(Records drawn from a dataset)

/-! ## STOCK_SEND (spec/07 R197) -/

/-- STOCK_SEND. -/
def planStockSend : PlanFn := fun s c o => do
  let k := s.core c
  let srow := o.fld 9 0; let rows := o.fld 17 10; let drow := o.fld 27 18; let tag := o.fld 43 28
  need (!bit o.var 3) 0x02
  need (rows != 0 && decide (rows ≤ 128)) 0x11
  let iss := latIss (s.tp1 c); let lr := latRow (s.tp1 c)
  legal rows do
    rowBound o (srow + rows)
    rowBound o (drow + rows)
    rowsOpen k o srow rows
    let r := s.route c tag
    match r with
    | none => .error (refuse1 o tag ((s.core c).route tag))
    | some e =>
      if e.plane = 0 then .error (refuse1 o tag r)
      let h ← s.handle c o (o.fld 48 44)
      let xs := (List.range rows).map fun i =>
        ({ queue := 3, kind := .stockRow, remote := true, win := h.window, epoch := h.epoch, len := 2560,
           counted := counted 2560, data := k.stockRow (srow + i), dst := s.aliasOf e.core 0, place := drow + i,
           dstCore := e.core, route := e, ready := s.cyc + iss, xrank := if e.xmod then some e.rank else none } : Xfer)
      .ok (queueIssue iss c o true [potRange srow rows 1 (iss + 5 * (rows - 1))] [(6, iss, iss + 5 * rows - 1), (9, iss + lr, iss + 5 * rows - 1 + lr)]
        (attachLast o.attached [] xs))

/-- STOCK_SEND issues (spec/07 R197). -/
def execStockSend (c : Nat) (s : State) : Out :=
  issueRow "STOCK_SEND" (fun o => o.opc == 0x04 && o.var % 8 == 2) planStockSend c s

end Sys2Proof.Machine
end

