-- ==== Sys2Proof/Machine/Control.lean ====
section
/-!
DEFINITION. Sys2Proof/Machine/Control.lean: the control ops (spec/08 R223 to R227, spec/06 R163, R164), the skipping of illegal
ops (R158), wait timeouts (R151), completion points and signals (R153), and the end of a core's run (R226, R227).
-/
namespace Sys2Proof.Machine

/-! ## Signals (spec/06 R152 to R154) -/

/-- A signal message leaves on a route (R153; spec/12 R312): on the static plane its beat enters two cycles later and arrives at its fixed
latency; on the memory plane it is a transfer of the remote queue (spec/11 R280), which counts 64 bytes. -/
def State.signalMessage (s : State) (c opAddr : Nat) (g : Sig) (r : Route) (mark : Option Mark) : State :=
  let (id, s) := s.takeId
  let p := s.partNo c
  let s := s.modCore c fun k => { k with routes := k.routes.map fun x =>
    if x.2.v && x.2.tag == g.route then (x.1, { x.2 with seq := (x.2.seq + 1) % 2 ^ 32 }) else x }
  if r.plane = 0 && !r.xmod then
    let w := s.way c r.core 1 (s.cyc + 2)
    let m : SigMsg :=
      { id := id, srcCore := c, srcRank := s.rankOf p, opAddr := opAddr, tag := g.route, static := true, dstCore := r.core,
        cnt := g.cnt, inc := g.inc, mark := mark, ready := s.cyc + 2 + latStatic (s.tp1 c) 1 w.hops, seq := r.seq,
        stamp := s.coreStamp, attached := false, lost := w.lost, lostAt := s.strayCore (s.dieOf c) w }
    { s with sigs := s.sigs ++ [m] }
  else
    let x : Xfer :=
      { id := id, core := c, part := p, opAddr := opAddr, queue := 3, kind := .signal, dst := s.aliasOf r.core 0, counted := 64,
        att := [g], attMark := mark, route := r, dstCore := r.core, seq := r.seq, ready := s.cyc,
        xrank := if r.xmod then some r.rank else none }
    { s with xfers := s.xfers ++ [x] }

/-- One signal of an op at its completion point. -/
def State.sendSignal (s : State) (c opAddr : Nat) (mark : Option Mark) (g : Sig) : State :=
  if !g.remote then s.increment c g.cnt g.inc mark ⟨c, s.rankOf (s.partNo c), opAddr⟩
  else if g.attach then s
  else
    match s.route c g.route with
    | none => (s.noteRefused c g.route opAddr 1).coreFault c (sendRefused opAddr g.route 1 0 0)
    | some r => s.signalMessage c opAddr g r mark

/-- The signals of an op, signal 0 first; a core that a signal makes fault sends none after it (spec/06 R476). -/
def State.sendSignals (c opAddr : Nat) (mark : Option Mark) (s : State) : List Sig → State
  | [] => s
  | g :: gs =>
    let t := s.sendSignal c opAddr mark g
    if (t.core c).faulted && !(s.core c).faulted then t else State.sendSignals c opAddr mark t gs

/-! ## Control ops -/

/-- A control op: nothing to check at issue but its own rule, and no completion point. -/
def controlIssue (f : State → State) : Check Legal :=
  legal 0 (.ok { windows := [(1, 0, 0)], control := true, effect := fun _ s => f s })

/-- WAIT (spec/08 R224). -/
def planWait : PlanFn := fun _ c o =>
  controlIssue fun s => s.sendSignals c o.addr none o.sigs

/-- WAIT issues (spec/08 R224). -/
def execWait (c : Nat) (s : State) : Out := issueRow "WAIT" (isOpc 0x30) planWait c s

/-- The entries of a SIGNAL OPEN or CLOSE in use: (counter, EXP) (R225). -/
def Op.epochs (o : Op) : List (Nat × Nat) :=
  (List.range 4).filterMap fun e =>
    let w := bits o.opnd (32 * e + 31) (32 * e)
    if bit w 6 then some (bits w 5 0, bits w 31 8) else none

/-- CF_COUNTER_UNDER (spec/17 R419). -/
def counterUnder (opAddr n : Nat) (x : Counter) : CFault :=
  ⟨0x03, opAddr, 0, toLE 1 n ++ toLE 6 x.ceil ++ toLE 6 x.value ++ toLE 1 255⟩

/-- Why an epoch cannot open (spec/12 R298). -/
def Core.openFault (k : Core) (c rank opAddr : Nat) (e : Nat × Nat) : Option CFault :=
  let x := k.cnt e.1
  if x.isOpen && decide (x.value < x.ceil) then some (counterUnder opAddr e.1 x)
  else if 2 ^ 48 - 1 < x.value + e.2 then some (counterOver x e.1 e.2 255 ⟨c, rank, opAddr⟩)
  else none

/-- Open an epoch (R298). -/
def Core.openEpoch (k : Core) (e : Nat × Nat) : Core :=
  let x := k.cnt e.1
  k.setCnt e.1 { x with isOpen := true, base := x.value, ceil := x.value + e.2, mark := none }

/-- Why an epoch cannot close (R300). -/
def Core.closeFault (k : Core) (opAddr : Nat) (e : Nat × Nat) : Option CFault :=
  let x := k.cnt e.1
  if !x.isOpen then some (epochState opAddr e.1 1 x.ceil)
  else match x.mark with
    | some m => some (m.fault opAddr)
    | none => if x.value < x.ceil then some (counterUnder opAddr e.1 x) else none

/-- Close an epoch (R300). -/
def Core.closeEpoch (k : Core) (n : Nat) : Core := k.setCnt n { k.cnt n with isOpen := false }

/-- SIGNAL (R225; spec/12 R298, R300). -/
def planSignal : PlanFn := fun s c o => do
  need (o.var == 0 || (decide (o.epochs.map Prod.fst).Nodup && (o.var == 1 || o.epochs.all fun e => e.2 == 0))) 0x11
  let rank := s.rankOf (s.partNo c)
  let k := s.core c
  legal 0 do
    match o.epochs.findSome? fun e =>
      if o.var = 1 then k.openFault c rank o.addr e else if o.var = 2 then k.closeFault o.addr e else none with
    | some f => .error (.fault f)
    | none =>
      .ok { windows := [(1, 0, 0)], control := true, effect := fun _ s =>
              let s := s.modCore c fun k =>
                if o.var = 1 then o.epochs.foldl Core.openEpoch k
                else if o.var = 2 then o.epochs.foldl (fun k e => k.closeEpoch e.1) k else k
              s.sendSignals c o.addr none o.sigs }

/-- SIGNAL PLAIN issues (spec/08 R225). -/
def execSignalPlain (c : Nat) (s : State) : Out :=
  issueRow "SIGNAL_PLAIN" (fun o => o.opc == 0x31 && o.var == 0) planSignal c s
/-- SIGNAL OPEN issues (spec/12 R298). -/
def execSignalOpen (c : Nat) (s : State) : Out :=
  issueRow "SIGNAL_OPEN" (fun o => o.opc == 0x31 && o.var == 1) planSignal c s
/-- SIGNAL CLOSE issues (spec/12 R300). -/
def execSignalClose (c : Nat) (s : State) : Out :=
  issueRow "SIGNAL_CLOSE" (fun o => o.opc == 0x31 && o.var == 2) planSignal c s

/-- LOOP (spec/06 R163, R164). -/
def planLoop : PlanFn := fun s c o => do
  let k := s.core c
  let trip := o.fld 23 0; let stop := o.fld 36 24
  let advs := [o.fld 61 40, o.fld 83 62, o.fld 105 84, o.fld 127 106]
  let _ ← k.refs o o.nd []
  need ((advs.drop o.nd).all fun a => bits a 1 0 == 0) 0x10
  need (decide (k.loops.length < 4) && decide (o.addr + 1 ≤ stop) && o.addr != 8191
    && (match k.loops.getLast? with | some l => decide (stop ≤ l.stop) | none => true)) 0x10
  let lvl : LoopLvl :=
    { start := o.addr + 1, stop := stop, trip := trip, iter := 0,
      advs := ((o.drefs.zip advs).filter fun x => bits x.2 1 0 != 0).map fun x => ⟨x.1, bits x.2 1 0, signed 20 (bits x.2 21 2)⟩ }
  controlIssue fun s =>
    let s := s.modCore c fun k =>
      if trip = 0 then
        let r := afterIssue stop k.loops 5
        { k with next := r.1, loops := r.2 }
      else { k with loops := k.loops ++ [lvl] }
    s.sendSignals c o.addr none o.sigs

/-- LOOP issues (spec/06 R164). -/
def execLoop (c : Nat) (s : State) : Out := issueRow "LOOP" (isOpc 0x32) planLoop c s

/-- HALT (spec/08 R226). -/
def planHalt : PlanFn := fun _ c o =>
  controlIssue fun s =>
    s.modCore c fun k => { k with running := false, cycle := s.cyc - k.startCyc + 1, halting := some (s.coreNow, o.addr),
                                  haltSigs := o.sigs }

/-- HALT issues (spec/08 R226). -/
def execHalt (c : Nat) (s : State) : Out := issueRow "HALT" (isOpc 0x3F) planHalt c s

/-! ## Every op -/

/-- The plan of an op by its opcode and variant. -/
def planFor (o : Op) : PlanFn :=
  match o.opc with
  | 0x01 => planMatmul | 0x02 => planMatvec | 0x03 => planAttend
  | 0x04 => match o.var % 8 with
    | 0 => planRows false | 1 => planRows true | 2 => planStockSend | 3 => planStockStore | _ => planStockAdd
  | 0x05 => planDrain | 0x10 => planWhisk | 0x11 => planLayout | 0x12 => planConvert | 0x13 => planRandom
  | 0x14 => planTagfill | 0x20 => planLoad | 0x21 => planStore | 0x22 => planGather | 0x23 => planScatter
  | 0x24 => planSend | 0x25 => planTicket | 0x26 => planLoadprog | 0x30 => planWait | 0x31 => planSignal
  | 0x32 => planLoop | 0x3F => planHalt
  | _ => fun _ _ _ => .error (.illegal 0x01)

/-- Does the station find an op illegal, now or when it became due (spec/06 R158)? -/
def State.findsIllegal (s : State) (c : Nat) (o : Op) : Bool :=
  (s.core c).illDue || match legality (planFor o) s c o with
    | .error (.illegal _) => true
    | .ok l => (match l.go with | .error (.illegal _) => true | _ => false)
    | _ => false

/-- The op at NEXT is taken up as an illegal one (spec/06 R158). -/
def execIllegalOp (c : Nat) (s : State) : Out :=
  let k := s.core c
  if !s.issuing c then notNow "ILLEGAL_OP"
  else if !s.offered c then .next s
  else if k.blockValid k.next && !(s.look c).findsIllegal c k.nextOp then notNow "ILLEGAL_OP"
  else .next (s.takeOp (planFor k.nextOp) c)

/-- The op at NEXT is taken up in a cycle whose stamp has reached the limit of a wait that has not passed (spec/06 R151). -/
def execWaitTimeout (c : Nat) (s : State) : Out :=
  let k := s.core c
  if s.offered c && k.blockValid k.next && (k.expired k.nextOp s.coreNow).isSome then .next (s.takeOp (planFor k.nextOp) c)
  else notNow "WAIT_TIMEOUT"

/-! ## Completion points and the end of a core's run -/

/-- The oldest op whose completion point has come. -/
def Core.complete (k : Core) (cyc : Nat) : Option PendOp :=
  k.pend.find? fun o => match o.completeAt with | some t => decide (t ≤ cyc) | none => false

/-- An op at its completion point sends its signals (spec/06 R153; spec/08 R213). -/
def State.completeOp (s : State) (c : Nat) (o : PendOp) : State :=
  let s := s.modCore c fun k =>
    { k with pend := k.pend.filter fun q => q.id != o.id,
             unmarked := if o.sigs.isEmpty && k.unmarked.isNone then o.mark else k.unmarked }
  s.sendSignals c o.opAddr o.mark o.sigs

/-- The ops of a core whose completion point has come, oldest first; at most `n`. -/
def State.completeOps (c : Nat) : Nat → State → State
  | 0, s => s
  | n + 1, s =>
    match (s.core c).complete s.cyc with
    | none => s
    | some o => State.completeOps c n (s.completeOp c o)

/-- Are the core's op entries retired (R226)? -/
def Core.opsRetired (k : Core) (cyc : Nat) : Bool := (k.freeEntries false cyc).length == 64

/-- The first fault of the epoch checks of HALT (spec/12 R304; spec/08 R213). -/
def Core.haltFault (k : Core) (opAddr : Nat) : Option CFault :=
  match k.unmarked with
  | some m => some (m.fault opAddr)
  | none => (List.range 64).findSome? fun n => if (k.cnt n).isOpen then k.closeFault opAddr (n, 0) else none

/-- Has step 3 of HALT reached its limit of 2 s, by the time base from the stamp of HALT's issue cycle on (R227)? -/
def State.haltOver (s : State) (h : Nat × Nat) : Bool := decide (h.1 + 2000000000 ≤ s.coreNow)

/-- Is a halting core drained (R226 step 3)? -/
def State.drained (s : State) (c : Nat) : Bool :=
  (s.core c).opsRetired s.cyc && (s.heldTags c).isEmpty && ((s.core c).complete s.cyc).isNone

/-- HALT closes each open epoch with VALUE = CEIL and MARK clear, whatever the others hold (spec/12 R304). -/
def Core.closeFull (k : Core) (opAddr : Nat) : Core :=
  (List.range 64).foldl (fun k n => if (k.cnt n).isOpen && (k.closeFault opAddr (n, 0)).isNone then k.closeEpoch n else k) k

/-- A halting core that has drained checks its epochs, sends HALT's signals and is halted (R226 steps 3 and 4; spec/12 R304). -/
def State.endHalt (s : State) (c opAddr : Nat) : State :=
  let k := s.core c
  let s := s.modCore c fun k => k.closeFull opAddr
  match k.haltFault opAddr with
  | some f => s.coreFault c f
  | none =>
    let s := s.modCore c fun k =>
      { k with halting := none, haltSigs := [], halted := true, pvalid := 0, dvalid := 0 }
    let s := match s.runOf c with
      | some p => s.modRun p fun r => { r with lastStop := s.ns }
      | none => s
    (State.sendSignals c opAddr none s k.haltSigs).dropPrograms c

/-- The tags of a core are reclaimed: what its transfers still bring is late (R227, R305). -/
def State.reclaim (s : State) (c : Nat) : State :=
  { s with xfers := s.xfers.map fun x =>
      if x.core == c && !x.foreign && x.tag.isSome then { x with late := x.tag, tag := none } else x }

/-- Every entry of an op retires. -/
def Core.retireOps (k : Core) (cyc : Nat) : Core :=
  { k with sieve := k.sieve.map fun e =>
      if decide (e.1 < 64) && e.2.live cyc then (e.1, { e.2 with retire := some (cyc - 1) }) else e }

/-- The module address of a transfer's target: where it reads, its ticket counter (spec/12 R321), or where it writes. -/
def Xfer.target (x : Xfer) : Nat :=
  match x.kind with
  | .load | .gather | .program | .descriptors => x.src
  | .ticketClaim | .ticketRead => 0x90000300000 + 8 * x.aux
  | _ => x.dst

/-- Step 3 of HALT has reached its limit (R227). -/
def State.failHalt (s : State) (c opAddr : Nat) : State :=
  let x := ((s.xfers.filter fun x => x.core == c && !x.foreign && x.tag.isSome).head?).getD {}
  let f : CFault := ⟨0x14, opAddr, 0, toLE 2 (s.heldTags c).length ++ toLE 1 x.queue ++ toLE 2 x.opAddr ++ toLE 6 x.target⟩
  ((s.coreFault c f).reclaim c).modCore c fun k => k.retireOps s.cyc

/-- A halting core drains, or its limit comes (R226, R227). -/
def State.tryHalt (s : State) (c : Nat) : State :=
  match (s.core c).halting with
  | none => s
  | some h => if s.drained c then s.endHalt c h.2 else if s.haltOver h then s.failHalt c h.2 else s

/-- Something arrives for a reclaimed tag: it is discarded and logged (R227). -/
def execLgLateCompletion (c tag : Nat) (s : State) : Out :=
  match s.xfers.find? fun x => x.core == c && !x.foreign && x.late == some tag with
  | none => notNow "LG_LATE_COMPLETION"
  | some x => .next ((s.delXfer x.id).logCore c 0x0009 (toLE 1 tag ++ toLE 1 x.queue ++ toLE 6 x.target))

end Sys2Proof.Machine
end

Exercise details - If a line in the records includes the string "rankOf", copy it.

Output of the exercise -
      { id := id, srcCore := c, srcRank := s.rankOf p, opAddr := opAddr, tag := g.route, static := true, dstCore := r.core,
  if !g.remote then s.increment c g.cnt g.inc mark ⟨c, s.rankOf (s.partNo c), opAddr⟩
  let rank := s.rankOf (s.partNo c)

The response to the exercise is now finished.